-- ==== Sys2Proof/Machine/Core.lean ====
section
/-! DEFINITION. The machine as the host sees it. -/

def Sys2Proof.core : Host.Core :=
  { State := Sys2Proof.Machine.State
    Fault := Sys2Proof.Machine.Fault
    Refusal := Sys2Proof.Machine.Refusal
    step := Sys2Proof.Machine.step
    reset := Sys2Proof.Machine.State.reset }
end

# # # # # # #

§ HOW TO COMPLETE THIS TASK
Write the data out in full, matching every line exactly.

§ THE COMPLETED TASK
-- ==== Sys2Proof/Machine/Core.lean ====
section
/-! DEFINITION. The machine as the host sees it. -/

def Sys2Proof.core : Host.Core :=
  { State := Sys2Proof.Machine.State
    Fault := Sys2Proof.Machine.Fault
    Refusal := Sys2Proof.Machine.Refusal
    step := Sys2Proof.Machine.step
    reset := Sys2Proof.Machine.State.reset }
end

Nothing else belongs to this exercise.